Task item: Could you print every line from the first one of the records below through the line containing "def SeqConsistent (s", with both included and nothing else?

(Data records)
# # # # # # #

-- ==== Sys2Proof/Safety.lean ====
section
/-! DEFINITION. What counts as a safe run, in the terms the statements use: the invariants the spec states of SEQ and DMUX,
and the vocabulary of runs. -/

namespace Sys2Proof.Machine

/-! ### SEQ -/

/-- The phase and op pairs that the table of 40_sensor_sequencer.md rule R116 reaches. -/
def legalPair : Phase → Op → Bool
  | .idle, _ => true
  | .tx, op => op == .standby || op == .wakeup || op == .wakeupAndRead || op == .readAfterConfig
  | .settle, op => op == .standby || op == .wakeup || op == .wakeupAndRead
  | .rxStatus, op => op == .isReady || op == .wakeupAndRead
  | .pollWait, op => op == .wakeupAndRead
  | .rxData, op => op == .wakeupAndRead || op == .readAfterConfig || op == .readAfterTemp
  | .code6, _ | .code7, _ => false

/-- The frame of a command that transmits (30_encoding.md rule R95). -/
def frameOf (p : Params) : Op → Option (List Byte)
  | .standby => some [p.cfgReg, 0x80]
  | .wakeup | .wakeupAndRead => some [p.cfgReg, 0x00]
  | .readAfterConfig => some [0x00]
  | .reserved000 | .isReady | .readAfterTemp | .reserved111 => none

/-- The outstanding request that 10_state.md rules R31 and R35 give a phase and an op. -/
def pendingOf (p : Params) : Phase → Op → Option Request
  | .idle, _ | .code6, _ | .code7, _ => none
  | .tx, op => (frameOf p op).map (.busTx p.devAddr p.busTimeout)
  | .settle, _ | .pollWait, _ => some (.delay 10)
  | .rxStatus, _ | .rxData, _ => some (.busRx p.devAddr p.busTimeout 1)

/-- SEQ stands where rule R116 can put it, and waits for what 10_state.md rule R35 says it waits for. -/
def SeqConsistent (s : State) : Prop :=
  legalPair s.seq.phase s.seq.op = true ∧ s.seq.pending = pendingOf s.params s.seq.phase s.seq.op

/-- 10_state.md rule R33: under MAX_POLLS = some m the count holds 0 to m, and while a poll is still to come it is below m. -/
def PollsBounded (s : State) : Prop :=
  ∀ m, s.params.maxPolls = some m →
    s.seq.polls ≤ m ∧
      (s.seq.phase = .tx ∨ s.seq.phase = .settle ∨ s.seq.phase = .rxStatus ∨ s.seq.phase = .pollWait → s.seq.polls < m)

/-- 30_encoding.md rule R93 and decision D12: what a response leaves unused is 0, and the DMUX codes never stand in it. -/
def RspLegal (r : Rsp) : Bool :=
  match r.status with
  | .ok => r.ready == false || r.data == 0x00
  | .busError | .timeout | .pollLimit | .illegalCmd => r.ready == false && r.data == 0x00
  | .rangeErr | .baseZero | .ioError => false

/-! ### DMUX -/

/-- 41_display_scheduler.md rule R155: exactly one position is enabled. -/
def OneEnabled (s : State) : Prop := s.dmux.en1 = !s.dmux.en0

/-! ### The answers of forgotten requests -/

/-- 70_reset_and_hazards.md rule R210: an answer owed to a forgotten request is dropped when it arrives, so while one is owed
nothing stands in the port it would come on. -/
def NothingOwedStands (s : State) : Prop := (s.busOwed = 0 ∨ s.busPort = []) ∧ (s.timerOwed = 0 ∨ s.timerPort = 0)

/-! ### The whole machine -/

/-- Everything the spec says of every state, together. -/
structure Inv (s : State) : Prop where
  params : s.params.ok = true
  seq : SeqConsistent s
  polls : PollsBounded s
  rsp : RspLegal s.seq.rsp = true
  dmux : OneEnabled s
  owed : NothingOwedStands s

/-- No SEQ command is in progress or offered: what 70_reset_and_hazards.md rule R216 asks of the environment at teardown. -/
def Quiet (s : State) : Prop := s.seq.phase = .idle ∧ s.cmdPort = []

/-- How many SEQ commands are offered or in progress. -/
def openCommands (s : State) : Nat := s.cmdPort.length + (s.seq.phase != .idle).toNat

/-- An event that answers a SEQ command. -/
def Output.isRsp : Output → Bool
  | .rsp _ => true
  | .request _ | .dmuxRsp _ | .diag _ | .ioErr => false

/-- How many SEQ commands the block has answered. -/
def responses (s : State) : Nat := s.out.countP Output.isRsp

/-! ### Runs -/

/-- `n` steps of the machine from `s` answer `t`. -/
def Runs (n : Nat) (s t : State) : Prop := Host.Core.run Sys2Proof.core n s = .next t

/-- A turn that presents an event to DMUX. -/
def Turn.isEvent : Turn → Bool
  | .event _ => true
  | .offer | .bus | .timer | .sensor _ _ | .reset _ _ _ => false

/-- A turn that resets the block. -/
def Turn.isReset : Turn → Bool
  | .reset _ _ _ => true
  | .offer | .bus | .timer | .event _ | .sensor _ _ => false

/-- Every arrival still to come meets `P`. -/
def Supply.All (P : Arrival → Prop) : Supply → Prop
  | .ended => True
  | .repeating round => P round
  | .free next => ∀ k, next ≤ k → P (Config.arrival k)

/-- What a unit finds in a turn: the head of its port, if there is one, and the turn's draws. -/
inductive Input where
  | offer (w : Option CmdWord)
  | bus (o : Option BusOutcome)
  | timer (done : Bool)
  | event (w : Option EvtWord) (ioFail : Bool)
  | sensor (temp : Byte) (rdy : Bool)
  | reset (ptr : Byte) (standby : Bool)
  deriving DecidableEq, Repr

/-- What the turn finds in this state. -/
def inputOf (s : State) : Turn → Input
  | .offer => .offer s.cmdPort.head?
  | .bus => .bus s.busPort.head?
  | .timer => .timer (s.timerPort != 0)
  | .event ioFail => .event s.evtPort.head? ioFail
  | .sensor temp rdy => .sensor temp rdy
  | .reset ptr standby _ => .reset ptr standby

/-- What DMUX is presented. -/
def Input.isEvent : Input → Bool
  | .event _ _ => true
  | .offer _ | .bus _ | .timer _ | .sensor _ _ | .reset _ _ => false

/-- A reset of the block. -/
def Input.isReset : Input → Bool
  | .reset _ _ => true
  | .offer _ | .bus _ | .timer _ | .event _ _ | .sensor _ _ => false

/-- What the units find in the turns of the next `n` steps, wherever it comes from; a fault or refusal ends it. -/
def inputs : Nat → State → List Input
  | 0, _ => []
  | n + 1, s =>
    match step s with
    | .next t => (s.turns.head?.map (inputOf s)).toList ++ inputs n t
    | .fault _ | .refused _ => []

/-- How many of the first `n` event words DMUX is presented are TICK_As. -/
def tickACount (n : Nat) (words : List EvtWord) : Nat :=
  (words.take n).countP fun w => w.extractLsb' 0 2 == 1#2

/-- A refresh happened between two states: the alternation flag changed (41_display_scheduler.md rule R154). -/
def refreshes (s t : State) : Bool := s.dmux.flag != t.dmux.flag

/-- Position 0 alone is driven, or position 1 alone. -/
def drives (position0 : Bool) (s : State) : Bool := s.dmux.en0 == position0 && s.dmux.en1 == !position0

/-- How many of the next `n` steps are refreshes that leave just the position `position0` names driven; a fault or refusal
ends the count. -/
def refreshCount (position0 : Bool) : Nat → State → Nat
  | 0, _ => 0
  | n + 1, s =>
    match step s with
    | .next t => (if refreshes s t && drives position0 t then 1 else 0) + refreshCount position0 n t
    | .fault _ | .refused _ => 0

/-- How many of the next `n` steps are refreshes. -/
def refreshTotal : Nat → State → Nat
  | 0, _ => 0
  | n + 1, s =>
    match step s with
    | .next t => (if refreshes s t then 1 else 0) + refreshTotal n t
    | .fault _ | .refused _ => 0

/-! ### The states the statements name, every field of them written out -/

/-- `BusTx(bytes)` as a request of this build. -/
def txRequest (p : Params) (bytes : List Byte) : Request := .busTx p.devAddr p.busTimeout bytes

/-- `BusRx(1)` as a request of this build. -/
def rxRequest (p : Params) : Request := .busRx p.devAddr p.busTimeout 1

/-- The turns of k poll rounds: BUS's status byte, then TIMER's poll delay (40_sensor_sequencer.md rule R123). -/
def pollTurns (k : Nat) : List Turn := (List.replicate k [Turn.bus, Turn.timer]).flatten

/-- What k poll rounds emit after a status byte that is not ready, newest first: each a poll delay and the next receive. -/
def pollRequests (p : Params) (k : Nat) : List Request := (List.replicate k [rxRequest p, Request.delay 10]).flatten

/-- `s` after the command `op` is accepted, its offer taken, its first request issued and awaited in `phase`. -/
def acceptedState (op : Op) (phase : Phase) (r : Request) (s : State) : State :=
  { params := s.params
    seq := { phase := phase, op := op, polls := 0, rsp := s.seq.rsp, pending := some r }
    dmux := s.dmux
    sensor := s.sensor
    cmdPort := s.cmdPort.tail
    evtPort := s.evtPort
    busPort := s.busPort
    timerPort := s.timerPort
    busOwed := s.busOwed
    timerOwed := s.timerOwed
    turns := s.turns
    supply := s.supply
    ioFail := s.ioFail
    out := .request r :: s.out }

/-- `s` after a command has ended: SEQ idle with the command's op, poll count and response, the sensor and SEQ's ports as
given, and the response word emitted after the requests listed (newest first). -/
def endedState (s : State) (op : Op) (polls : Nat) (rsp : Rsp) (sensor : Sensor) (cmdPort : List CmdWord)
    (busPort : List BusOutcome) (timerPort : Nat) (turns : List Turn) (requests : List Request) : State :=
  { params := s.params
    seq := { phase := .idle, op := op, polls := polls, rsp := rsp, pending := none }
    dmux := s.dmux
    sensor := sensor
    cmdPort := cmdPort
    evtPort := s.evtPort
    busPort := busPort
    timerPort := timerPort
    busOwed := s.busOwed
    timerOwed := s.timerOwed
    turns := turns
    supply := s.supply
    ioFail := s.ioFail
    out := .rsp (Rsp.word rsp) :: (requests.map .request ++ s.out) }

/-- `s` after DMUX has taken the event at the head of its port: its registers and what it emits (newest first). -/
def eventState (s : State) (dmux : Dmux) (outputs : List Output) : State :=
  { params := s.params
    seq := s.seq
    dmux := dmux
    sensor := s.sensor
    cmdPort := s.cmdPort
    evtPort := s.evtPort.tail
    busPort := s.busPort
    timerPort := s.timerPort
    busOwed := s.busOwed
    timerOwed := s.timerOwed
    turns := s.turns
    supply := s.supply
    ioFail := s.ioFail
    out := outputs ++ s.out }

end Sys2Proof.Machine
end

# # # # # # #

Answer for the task:
-- ==== Sys2Proof/Safety.lean ====
section
/-! DEFINITION. What counts as a safe run, in the terms the statements use: the invariants the spec states of SEQ and DMUX,
and the vocabulary of runs. -/

namespace Sys2Proof.Machine

/-! ### SEQ -/

/-- The phase and op pairs that the table of 40_sensor_sequencer.md rule R116 reaches. -/
def legalPair : Phase → Op → Bool
  | .idle, _ => true
  | .tx, op => op == .standby || op == .wakeup || op == .wakeupAndRead || op == .readAfterConfig
  | .settle, op => op == .standby || op == .wakeup || op == .wakeupAndRead
  | .rxStatus, op => op == .isReady || op == .wakeupAndRead
  | .pollWait, op => op == .wakeupAndRead
  | .rxData, op => op == .wakeupAndRead || op == .readAfterConfig || op == .readAfterTemp
  | .code6, _ | .code7, _ => false

/-- The frame of a command that transmits (30_encoding.md rule R95). -/
def frameOf (p : Params) : Op → Option (List Byte)
  | .standby => some [p.cfgReg, 0x80]
  | .wakeup | .wakeupAndRead => some [p.cfgReg, 0x00]
  | .readAfterConfig => some [0x00]
  | .reserved000 | .isReady | .readAfterTemp | .reserved111 => none

/-- The outstanding request that 10_state.md rules R31 and R35 give a phase and an op. -/
def pendingOf (p : Params) : Phase → Op → Option Request
  | .idle, _ | .code6, _ | .code7, _ => none
  | .tx, op => (frameOf p op).map (.busTx p.devAddr p.busTimeout)
  | .settle, _ | .pollWait, _ => some (.delay 10)
  | .rxStatus, _ | .rxData, _ => some (.busRx p.devAddr p.busTimeout 1)

/-- SEQ stands where rule R116 can put it, and waits for what 10_state.md rule R35 says it waits for. -/
def SeqConsistent (s : State) : Prop :=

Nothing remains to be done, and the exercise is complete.